Inch by inch (1)March 25, 2008 at 11:07 pm | Posted in All My Sketches, Misc. | Leave a comment
Tags: China, chinese, 福, drawing, inchies, sketch, taiji, tradition, yinyang, 喜, 寿, 春
I bet this one is the most well known among all 15 inchies I drew. Taiji symbol☯ reflects the concept of Yin and Yang. For me, it’s rather a religious symbol as it’s usually seen in Taoist temples. The Taiji symbol together with Bagua is a very important component for Fengshui. I’ve seen a Taiji-Bagua on the roof of a friend’s home. Such an ornament is said to be talismanic.
All these 3 are Chinese characters, whereas only the first one is regular. The other two are rather decoration scripts. The first one,喜, refers to Joy, the first of seven normal human emotions (joy, anger, sorrow, fear, love, hate and desire: 七情). I saw this character on a colleague’s necklace the other day. This block was actually the first one I drew. This character also represents good things, e.g. expecting a child and weddings.
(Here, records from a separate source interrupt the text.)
section
/-! PROOFS. The statements about faults and the keypad (60_exceptions.md): the steps that raise, the state a fault leaves, the runs of
a faulted core, and the steps that do not read the keypad. -/

namespace Sys2Proof.Machine

open Sys2Proof.Claims

/-! ## What DRW raises, in the words of the statements (R184, R185) -/

theorem Instr.mayRaise_drw_iff {x y : Reg} {n : Fin 16} {s : State} {r : Raise} :
    Instr.mayRaise (.drw x y n) s r ↔
      (¬ rowsInMemory s n ∧ r = ⟨.memOutOfRange, max s.indexAddr 0x1000⟩) ∨
      (rowsInMemory s n ∧ ∃ px py, spriteBit s x y n px py ∧ ¬ bitPlaced s.params.offscreen px py ∧
        r = ⟨.spriteOffScreen, py * 64 + px⟩) := by
  simp only [spriteBit_iff_mem_drawnBits, ← raisesAt_iff_not_bitPlaced]
  by_cases hrows : rowsInMemory s n
  · exact (iff_of_eq (if_pos hrows)).trans (by simp [hrows])
  · exact (iff_of_eq (if_neg hrows)).trans (by simp [hrows])

/-! ## The condition of a fault is sufficient (R221) -/

/-- DRW raises SPRITE_OFF_SCREEN if one of its set bits does, whichever is first (R185). -/
theorem exec_drw_of_not_bitPlaced {x y : Reg} {n : Fin 16} {s : State} {px py : Nat} (hrows : rowsInMemory s n)
    (hbit : spriteBit s x y n px py) (hout : ¬ bitPlaced s.params.offscreen px py) :
    ∃ info, exec (.drw x y n) s = .next (s.raise ⟨.spriteOffScreen, info⟩) := by
  have htargets := spriteTargets_eq s x y n.val hrows
  rcases targetPixels_cases s.params.offscreen (s.drawnBits x y n.val) with ⟨ts, hts⟩ | ⟨qx, qy, -, -, herr⟩
  · have hnone := not_raisesAt_of_targetPixels_ok _ _ ts hts px py (spriteBit_iff_mem_drawnBits.1 hbit)
    exact absurd (raisesAt_iff_not_bitPlaced.2 hout) hnone
  · exact ⟨_, execDrw_error x y n s _ (htargets.trans herr)⟩

/-- An instruction whose rule's condition for a fault holds raises a fault of that code. -/
theorem exec_of_mayRaise {i : Instr} {s : State} {r : Raise} (h : Instr.mayRaise i s r) :
    ∃ info, exec i s = .next (s.raise ⟨r.code, info⟩) := by
  cases i with
  | ret => obtain ⟨hsp, rfl⟩ := h; exact ⟨_, execRet_of_sp_zero hsp⟩
  | call nnn => obtain ⟨hsp, rfl⟩ := h; exact ⟨_, execCall_of_sp_full nnn hsp⟩
  | skp x => obtain ⟨hx, rfl⟩ := h; exact ⟨_, keySkip_of_no_key hx fun k => s.keys[k]⟩
  | sknp x => obtain ⟨hx, rfl⟩ := h; exact ⟨_, keySkip_of_no_key hx fun k => !s.keys[k]⟩
  | ldB x => obtain ⟨hx, rfl⟩ := h; exact ⟨_, execLdB_error x s hx⟩
  | stRegs x => obtain ⟨hx, rfl⟩ := h; exact ⟨_, execStRegs_error x s hx⟩
  | ldRegs x => obtain ⟨hx, rfl⟩ := h; exact ⟨_, execLdRegs_error x s hx⟩
  | drw x y n =>
    rcases Instr.mayRaise_drw_iff.1 h with ⟨hrows, rfl⟩ | ⟨hrows, px, py, hbit, hout, rfl⟩
    · exact ⟨_, execDrw_error x y n s _ (spriteTargets_of_not_rowsInMemory hrows)⟩
    · exact exec_drw_of_not_bitPlaced hrows hbit hout
  | _ => exact h.elim

/-! ## The steps that fault -/

/-- A step of a running core takes the fetch fault, takes the fault its instruction raised under its rule's condition, or leaves no
fault record. -/
theorem step_fault_cases {s t : State} (hf : s.fault = none) (h : step s = .next t) :
    (0xFFE < s.pc.toNat ∧ t = s.fetchFault) ∨
    (s.pc.toNat ≤ 0xFFE ∧ ∃ r, Instr.mayRaise (fetched s) s r ∧
      t = s.enterFault ⟨r.code, s.pc, some s.fetchWord, r.info⟩) ∨
    t.fault = none := by
  have eq_of {v : State} (hv : step s = .next v) : t = v := by simpa [hv] using h.symm
  rcases step_frame s with ⟨hne, -⟩ | ⟨-, hc, hs⟩ | ⟨-, hc, r, hr, hs⟩ | ⟨-, -, u, -, hu, hs⟩
  · exact absurd hf hne
  · have hpc : 0xFFE < s.pc.toNat := Nat.lt_of_not_le fun hle => by simp [(State.canFetch_iff s).2 hle] at hc
    exact Or.inl ⟨hpc, eq_of hs⟩
  · exact Or.inr (Or.inl ⟨(State.canFetch_iff s).1 hc, r, (Instr.mayRaise_beginCycle _ s r).1 hr, eq_of hs⟩)
  · exact Or.inr (Or.inr (eq_of hs ▸ hu.fault.trans hf))

/-- A step whose instruction meets its rule's condition for a fault ends with a fault of that code. -/
theorem step_faultedWith {s t : State} {r : Raise} (hf : s.fault = none) (hpc : s.pc.toNat ≤ 0xFFE)
    (h : step s = .next t) (hr : Instr.mayRaise (fetched s) s r) : faultedWith t r.code := by
  obtain ⟨info, he⟩ := exec_of_mayRaise ((Instr.mayRaise_beginCycle _ s r).2 hr)
  have ht : endCycle s (s.beginCycle.raise ⟨r.code, info⟩) = t := by
    simpa [step_of_exec s _ hf ((State.canFetch_iff s).2 hpc) he] using h
  subst ht
  exact ⟨_, rfl, rfl⟩

/-- Only the fetch raises FETCH_OUT_OF_RANGE (R221). -/
theorem Instr.mayRaise_code_ne_fetch {i : Instr} {s : State} {r : Raise} (h : Instr.mayRaise i s r) :
    r.code ≠ .fetchOutOfRange := by
  obtain ⟨-, hfop, -⟩ := Instr.mayRaise_sound h s.fetchWord
  exact fun hcode => Option.some_ne_none _ (hfop.2 hcode)

/-! ## Runs of a faulted core (R90, R224) -/

theorem step_of_faulted {s : State} (hf : s.fault ≠ none) : step s = .next s :=
  if_pos (Option.isSome_iff_ne_none.2 hf)

theorem hostMoves_append {first second : List HostAction} {s t : State} :
    hostMoves (first ++ second) s = .ok t ↔ ∃ u, hostMoves first s = .ok u ∧ hostMoves second u = .ok t := by
  induction first generalizing s with
  | nil => simp [hostMoves]
  | cons a rest ih =>
    rw [List.cons_append, hostMoves, hostMoves]
    cases hostAct a s with
    | ok u => exact ih
    | error r => simp
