-- ==== Sys2Proof/WellFormed.lean ====
section
/-!
DEFINITION. What is well formed: a command always (it has no operand that could be out of range, 30_encoding.md
R105), and a configuration when it meets every constraint of 00_scope.md R9 and 43_feistel.md R261.
-/

namespace Sys2Proof

/-- Every command is well formed: it carries no field (R100, R105). -/
def Instr.wf : Instr → Bool
  | .feiEnc => true
  | .feiDec => true
  | .lzwComp => true
  | .lzwDecomp => true
  | .huffComp => true
  | .huffDecomp => true

/-- A table of `count` entries, each in `1..hi` (the "entries" and "each entry" columns of R261). -/
def tableInRange (count hi : Nat) (t : List Nat) : Bool :=
  t.length == count && t.all (fun k => Nat.ble 1 k && Nat.ble k hi)

/-- No entry of the table is repeated (the "constraint" column of R261). -/
def noRepeat : List Nat → Bool
  | [] => true
  | k :: rest => !rest.contains k && noRepeat rest

/-- One S-box: 4 rows of 16 entries, each in `0..15` (R261). -/
def sboxInRange (box : List (List Nat)) : Bool :=
  box.length == 4 && box.all (fun row => row.length == 16 && row.all (fun v => Nat.ble v 15))

/-- `1 <= BUF_SIZE <= 2^32` (R9). -/
def Config.bufSizeOk (c : Config) : Bool :=
  Nat.ble 1 c.bufSize && Nat.ble c.bufSize (2 ^ 32)

/-- FEI_IP is a permutation of `1..64` (R261). -/
def Config.ipOk (c : Config) : Bool := tableInRange 64 64 c.ip && noRepeat c.ip

/-- FEI_PC1 has 56 entries in `1..64`, none repeated (R261). -/
def Config.pc1Ok (c : Config) : Bool := tableInRange 56 64 c.pc1 && noRepeat c.pc1

/-- FEI_PC2 has 48 entries in `1..56`, none repeated (R261). -/
def Config.pc2Ok (c : Config) : Bool := tableInRange 48 56 c.pc2 && noRepeat c.pc2

/-- FEI_E has 48 entries in `1..32` (R261). -/
def Config.expansionOk (c : Config) : Bool := tableInRange 48 32 c.expansion

/-- FEI_P has 32 entries in `1..32` (R261). -/
def Config.poutOk (c : Config) : Bool := tableInRange 32 32 c.pout

/-- There are eight S-boxes of 4 rows by 16 entries in `0..15` (R8, R261). -/
def Config.sboxesOk (c : Config) : Bool := c.sboxes.length == 8 && c.sboxes.all sboxInRange

/-- A configuration is legal only if every constraint of R9 and R261 holds. -/
def Config.wf (c : Config) : Bool :=
  c.bufSizeOk && c.ipOk && c.pc1Ok && c.pc2Ok && c.expansionOk && c.poutOk && c.sboxesOk

end Sys2Proof
end

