-- ==== Sys2Proof/Machine/Step.lean ====
section
/-!
DEFINITION. One step of the machine: one port operation of the host or one completion of the engine (20_memory.md R81,
R84). A configuration that breaks its constraints is refused (43_feistel.md R261): the refusal is recorded and the turn has
no other effect (60_exceptions.md R310; assumption 11).
-/

namespace Sys2Proof.Machine

/-- One step. -/
def step (s : State) : Host.Outcome State Fault Refusal :=
  if s.config.wf then
    match s.nextAgent with
    | .host => .next s.popTurn.hostTurn
    | .engine => engineTurn s.popTurn
  else .next s.popTurn.markRefused

/-- `s` with the command word of an opcode-table row started (40_command_cycle.md R132) and the engine's turn listed
first, so that the next step completes exactly that command (assumption 2). -/
def State.withFetchWord (s : State) (nbits w : Nat) : State :=
  { s.start (tableWord nbits w) with turns := .engine :: s.turns }

end Sys2Proof.Machine
end

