/-- 42_huffman.md R203: an insertion puts the node last and moves it up past each parent that is strictly heavier; an
extraction takes the first node, puts the last in its place and moves it down past the lighter child where that child is
strictly lighter, the left one on a tie between the children. So the two operations keep the min-heap order and the
nodes, and an extraction answers a node of least weight. R204: the tree is built from the table's leaves: none for no leaf, the one-bit codeword 0 for a single one,
and otherwise by merging the two nodes extracted first, the first as the left child, until one is left. R205: a step to the
left child is a 0 and one to the right child a 1; no codeword of a built tree is the start of another, and each is 1 to 255 bits long. -/
def Obligations.CodewordsArePrefixFree : Prop :=
  (∀ (h : Heap) (n : Node), heapInsert h n = siftUp h.length (h ++ [n]) h.length ∧
    (h = [] ∨ heapWeight h ((h.length - 1) / 2) ≤ n.weight → heapInsert h n = h ++ [n])) ∧
  (∀ (h : Heap) (k i : Nat),
    siftUp k h 0 = h ∧
    (heapWeight h ((i - 1) / 2) ≤ heapWeight h i → siftUp k h i = h) ∧
    (0 < i → heapWeight h i < heapWeight h ((i - 1) / 2) →
      siftUp (k + 1) h i = siftUp k (heapSwap h i ((i - 1) / 2)) ((i - 1) / 2))) ∧
  (heapExtract [] = none ∧ (∀ n, heapExtract [n] = some (n, [])) ∧
    ∀ (top last : Node) (mid : List Node),
      heapExtract (top :: (mid ++ [last])) = some (top, siftDown (mid.length + 1) (last :: mid) 0)) ∧
  (∀ (h : Heap) (k i : Nat),
    ((2 * i + 1 < h.length → heapWeight h i ≤ heapWeight h (2 * i + 1)) →
      (2 * i + 2 < h.length → heapWeight h i ≤ heapWeight h (2 * i + 2)) → siftDown k h i = h) ∧
    (2 * i + 1 < h.length → heapWeight h (2 * i + 1) < heapWeight h i →
      (2 * i + 2 < h.length → heapWeight h (2 * i + 1) ≤ heapWeight h (2 * i + 2)) →
      siftDown (k + 1) h i = siftDown k (heapSwap h i (2 * i + 1)) (2 * i + 1)) ∧
    (2 * i + 2 < h.length → heapWeight h (2 * i + 2) < heapWeight h i →
      heapWeight h (2 * i + 2) < heapWeight h (2 * i + 1) →
      siftDown (k + 1) h i = siftDown k (heapSwap h i (2 * i + 2)) (2 * i + 2))) ∧
  (∀ (h : Heap) (i j x : Nat), i < h.length → j < h.length →
    (heapSwap h i j)[x]? = if x = i then h[j]? else if x = j then h[i]? else h[x]?) ∧
  (∀ (b : Byte) (w : Nat) (l r : Node),
    codewords (.leaf b w) = [(b, [])] ∧
    codewords (.synthetic w l) = (codewords l).map (fun p => (p.1, false :: p.2)) ∧
    codewords (.internal w l r) =
      (codewords l).map (fun p => (p.1, false :: p.2)) ++ (codewords r).map (fun p => (p.1, true :: p.2))) ∧
  (∀ (h : Heap) (n : Node), HeapOrdered h → HeapOrdered (heapInsert h n) ∧ (heapInsert h n).Perm (n :: h)) ∧
  (∀ (h rest : Heap) (n : Node), HeapOrdered h → heapExtract h = some (n, rest) →
    (∀ x ∈ h, n.weight ≤ x.weight) ∧ HeapOrdered rest ∧ h.Perm (n :: rest)) ∧
  (∀ freq : List Nat, HeapOrdered (leafHeap freq) ∧ (leafHeap freq).Perm (leavesOf freq) ∧
    (leavesOf freq = [] → buildTree freq = none) ∧
    (2 ≤ (leavesOf freq).length → buildTree freq = mergeLoop (leavesOf freq).length (leafHeap freq))) ∧
  (∀ (k : Nat) (h h1 h2 : Heap) (a b : Node), heapExtract h = some (a, h1) →
    (h1 = [] → mergeLoop (k + 1) h = some a) ∧
    (heapExtract h1 = some (b, h2) →
      mergeLoop (k + 1) h = mergeLoop k (heapInsert h2 (.internal (a.weight + b.weight) a b)))) ∧
  (∀ (freq : List Nat) (b : Nat), b < freq.length → freq.length = 256 → 0 < freq.getD b 0 →
    (∀ x, x ≠ b → freq.getD x 0 = 0) → codeTable (buildTree freq) = [(BitVec.ofNat 8 b, [false])]) ∧
  ∀ (freq : List Nat) (root : Node), freq.length = 256 → buildTree freq = some root →
    (∀ p ∈ codewords root, ∀ q ∈ codewords root, p ≠ q → ¬(p.2 <+: q.2)) ∧
    (∀ p ∈ codewords root, 1 ≤ p.2.length ∧ p.2.length ≤ 255)

/-- 42_huffman.md R210: decompression undoes compression. -/
def Obligations.HuffmanRoundTrip : Prop :=
  ∀ x : Bytes, x.length < 2 ^ 32 → ∃ out, huffCompress x = .ok out ∧ huffDecompress out = .ok x
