-- ==== Sys2Proof/Tests/Slice0.lean ====
section
/-!
SUPPORT. Tests of the model against the spec's own examples (95_test_vectors.md and the encodings of 30_encoding.md), the
well-formedness smoke tests, and a witness for the hypotheses of each statement.
-/

set_option Elab.async false

namespace Sys2Proof.Tests

open Sys2Proof Sys2Proof.Machine

/-! ## Helpers -/

/-- The next state of an outcome, if it is one. -/
def nextOf (o : Host.Outcome State Fault Refusal) : Option State :=
  match o with
  | .next t => some t
  | .fault _ => none
  | .refused _ => none

/-- The fault of an outcome, if it is one. -/
def faultOf (o : Host.Outcome State Fault Refusal) : Option Fault :=
  match o with
  | .next _ => none
  | .fault f => some f
  | .refused _ => none

/-- The refusal of an outcome, if it is one. -/
def refusalOf (o : Host.Outcome State Fault Refusal) : Option Refusal :=
  match o with
  | .next _ => none
  | .fault _ => none
  | .refused r => some r

/-- STATUS, RESULT_LEN and the defined cells after an outcome. -/
def view (o : Host.Outcome State Fault Refusal) : Option (Word × Word × Memory) :=
  (nextOf o).map (fun t => (statusWord t, t.resultLen, t.mem))

/-- A power-on state with the SRC bytes at 0, the KEY bytes at 0x800 and the DST region `(0x1000, cap)`. -/
def small (src key : Bytes) (cap : Nat) : State :=
  { State.reset with
    srcLen := BitVec.ofNat 32 src.length
    dstAddr := 0x1000#32
    dstCap := BitVec.ofNat 32 cap
    keyAddr := 0x800#32
    keyLen := BitVec.ofNat 32 key.length
    mem := cellsFrom 0 src ++ cellsFrom 0x800 key }

/-- The key `01 23 45 67 89 AB CD EF` of 95_test_vectors.md. -/
def key0 : Bytes := [0x01, 0x23, 0x45, 0x67, 0x89, 0xAB, 0xCD, 0xEF]

/-- "A". -/
def textA : Bytes := [0x41]

/-- "AB". -/
def textAB : Bytes := [0x41, 0x42]

/-! ## Decoding: each word written out from 30_encoding.md R100 and R101 -/

theorem test_decode_feiEnc : decode 0b00000000000000000000000000000001#32 = .ok .feiEnc := rfl
theorem test_decode_feiDec : decode 0b00000000000000000000000000000010#32 = .ok .feiDec := rfl
theorem test_decode_lzwComp : decode 0b00000000000000000000000000000011#32 = .ok .lzwComp := rfl
theorem test_decode_lzwDecomp : decode 0b00000000000000000000000000000100#32 = .ok .lzwDecomp := rfl
theorem test_decode_huffComp : decode 0b00000000000000000000000000000101#32 = .ok .huffComp := rfl
theorem test_decode_huffDecomp : decode 0b00000000000000000000000000000110#32 = .ok .huffDecomp := rfl

/-- V-CMD-1, V-CMD-2, V-CMD-4: an unknown opcode, reserved bits or not. -/
theorem test_decode_unknown :
    decode 0x00000000#32 = .error .unknownOpcode ∧ decode 0x00000007#32 = .error .unknownOpcode ∧
      decode 0xFFFFFF07#32 = .error .unknownOpcode := ⟨rfl, rfl, rfl⟩

/-- V-CMD-3: a valid opcode with reserved bits set. -/
theorem test_decode_reserved : decode 0x00000101#32 = .error .reservedBits := rfl

theorem test_decodeTableWord :
    [1, 2, 3, 4, 5, 6, 7].map (decodeTableWord 32) =
      [some .feiEnc, some .feiDec, some .lzwComp, some .lzwDecomp, some .huffComp, some .huffDecomp, none] := by
  decide

/-! ## Well-formedness: one ill-formed term for each check of R9 and R261 -/

theorem test_wf_default : defaultConfig.wf = true := by decide +kernel
theorem test_wf_bufSize_zero : { defaultConfig with bufSize := 0 }.wf = false := by decide +kernel
theorem test_wf_bufSize_big : { defaultConfig with bufSize := 2 ^ 32 + 1 }.wf = false := by decide +kernel
theorem test_wf_ip_repeats : { defaultConfig with ip := List.replicate 64 1 }.wf = false := by decide +kernel
theorem test_wf_ip_short : { defaultConfig with ip := [1] }.wf = false := by decide +kernel
theorem test_wf_pc1_zero : { defaultConfig with pc1 := List.range 56 }.wf = false := by decide +kernel
theorem test_wf_pc2_range : { defaultConfig with pc2 := List.range' 10 48 }.wf = false := by decide +kernel
theorem test_wf_expansion_range : { defaultConfig with expansion := List.replicate 48 33 }.wf = false := by decide +kernel
theorem test_wf_pout_short : { defaultConfig with pout := List.replicate 31 1 }.wf = false := by decide +kernel
theorem test_wf_sboxes_seven : { defaultConfig with sboxes := defaultConfig.sboxes.drop 1 }.wf = false := by decide +kernel
theorem test_wf_sbox_entry :
    { defaultConfig with sboxes := List.replicate 8 (List.replicate 4 (List.replicate 16 16)) }.wf = false := by decide +kernel

/-- R257's own listing of FEI_FP begins `40 8 48 16 56 24 64 32` (R262). -/
theorem test_inverseTable : (inverseTable defaultConfig.ip).take 8 = [40, 8, 48, 16, 56, 24, 64, 32] := by decide +kernel

/-! ## The commands, on the vectors of 95_test_vectors.md -/

/-- V-FEI-1: the first subkey and the first round function value. -/
theorem test_feistel_round :
    (keySchedule defaultConfig 0x133457799BBCDFF1#64).head? = some 0x1B02EFFC7072#48 ∧
      feistelF defaultConfig 0xF0AAF0AA#32 0x1B02EFFC7072#48 = 0x234AA9BB#32 := by decide +kernel

/-- V-FEI-7: FEI_ENC of the empty plaintext. -/
theorem test_feiEnc_empty :
    view (exec .feiEnc (small [] key0 8)) = some (0x00000002#32, 8#32,
      cellsFrom 0x800 key0 ++ cellsFrom 0x1000 [0x08, 0x6F, 0x9A, 0x1D, 0x74, 0xC9, 0x4D, 0x4E]) := by decide +kernel

/-- V-FEI-14: a key of seven bytes is too short, and DST keeps its bytes. -/
theorem test_feiEnc_key_too_short :
    view (exec .feiEnc (small textA (key0.take 7) 8)) =
      some (0x00000812#32, 0#32, cellsFrom 0 textA ++ cellsFrom 0x800 (key0.take 7)) := by decide +kernel

/-- V-FEI-12: FEI_DEC of `E3 D5 1E 89 46 8C 2A 3E` gives seven bytes. -/
theorem test_feiDec_seven_bytes :
    (view (exec .feiDec (small [0xE3, 0xD5, 0x1E, 0x89, 0x46, 0x8C, 0x2A, 0x3E] key0 7))).map
        (fun v => (v.1, v.2.1, v.2.2.read 0x1000 7 |>.toOption)) =
      some (0x00000002#32, 7#32, some [0x41, 0x42, 0x43, 0x44, 0x45, 0x46, 0x01]) := by decide +kernel

/-- V-FEI-15: a pad byte that differs from the pad length. -/
theorem test_feiDec_pad_mismatch :
    (view (exec .feiDec (small [0x47, 0x36, 0x85, 0x1E, 0xE0, 0x42, 0xB9, 0xCD] key0 8))).map (fun v => (v.1, v.2.1)) =
      some (0x00004132#32, 0#32) := by decide +kernel

/-- V-LZW-7: LZW_COMP of "ABABABA". -/
theorem test_lzwComp_ababa :
    (view (exec .lzwComp (small [0x41, 0x42, 0x41, 0x42, 0x41, 0x42, 0x41] [] 6))).map
        (fun v => (v.1, v.2.1, v.2.2.read 0x1000 6 |>.toOption)) =
      some (0x00000002#32, 6#32, some [0x04, 0x10, 0x42, 0x10, 0x01, 0x02]) := by decide +kernel

/-- V-CMD-14: the three-byte result does not fit two bytes. -/
theorem test_lzwComp_too_small :
    view (exec .lzwComp (small textAB [] 2)) = some (0x00005052#32, 0#32, cellsFrom 0 textAB) := by decide +kernel

/-- V-LZW-10b: the special case at the second code, and a trailing byte ignored. -/
theorem test_lzwDecomp_special_case :
    (view (exec .lzwDecomp (small [0x04, 0x11, 0x00, 0x1F] [] 4))).map
        (fun v => (v.1, v.2.1, v.2.2.read 0x1000 3 |>.toOption)) =
      some (0x00000002#32, 3#32, some [0x41, 0x41, 0x41]) := by decide +kernel

/-- V-LZW-11a: a first code of 256. -/
theorem test_lzwDecomp_bad_first_code :
    (view (exec .lzwDecomp (small [0x10, 0x00, 0x41] [] 4))).map (fun v => v.1) = some 0x00002022#32 := by decide +kernel

/-- V-HUF-3: the codewords of "ABCD" under the heap of R203 (90_conflicts.md C3). -/
theorem test_huff_codewords :
    codeTable (buildTree (frequencies [0x41, 0x42, 0x43, 0x44])) =
      [(0x41, [false, false]), (0x44, [false, true]), (0x43, [true, false]), (0x42, [true, true])] := by decide +kernel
It’s widely used in pair, like 囍, especially for wedding decorations, called double happiness, generally red. Speaking of colors, white is usually avoided in a traditional Chinese wedding and many other celebration events, as white is the color of death. This double happiness character is also one of the basic patterns in traditional Chinese paper cutting. The only decoration for my own wedding was such a paper cutting made by myself. There are many variant cutting patterns of this character.
The next one in purple is the character 寿, which means longevity, and the last one is 福, luck. There are way too many variants to list for both characters. Many calligraphists can write over 100 variants for each of them. Putting 100 寿 or 福 together is sort of a wish for getting extreme long life or extremely lucky, because the number 100 in Chinese can imply infinity. The 100 variants of the same character can be layout differently.
BTW: the last character is in fact up-side-down. In Chinese, particularly Mandarin, the character for reverse (倒) sounds the same as the character for coming (到), so the up-side-down character of luck indicates luck is approaching. People also write the character for spring (春) up-side-down to celebrate the Chinese New Year, literally Spring Festival in Chinese, which is the beginning of the spring.
It’s very interesting for myself to think of all these traditional things and put them into words. Please be patient with me. I will go over the inchies one by one.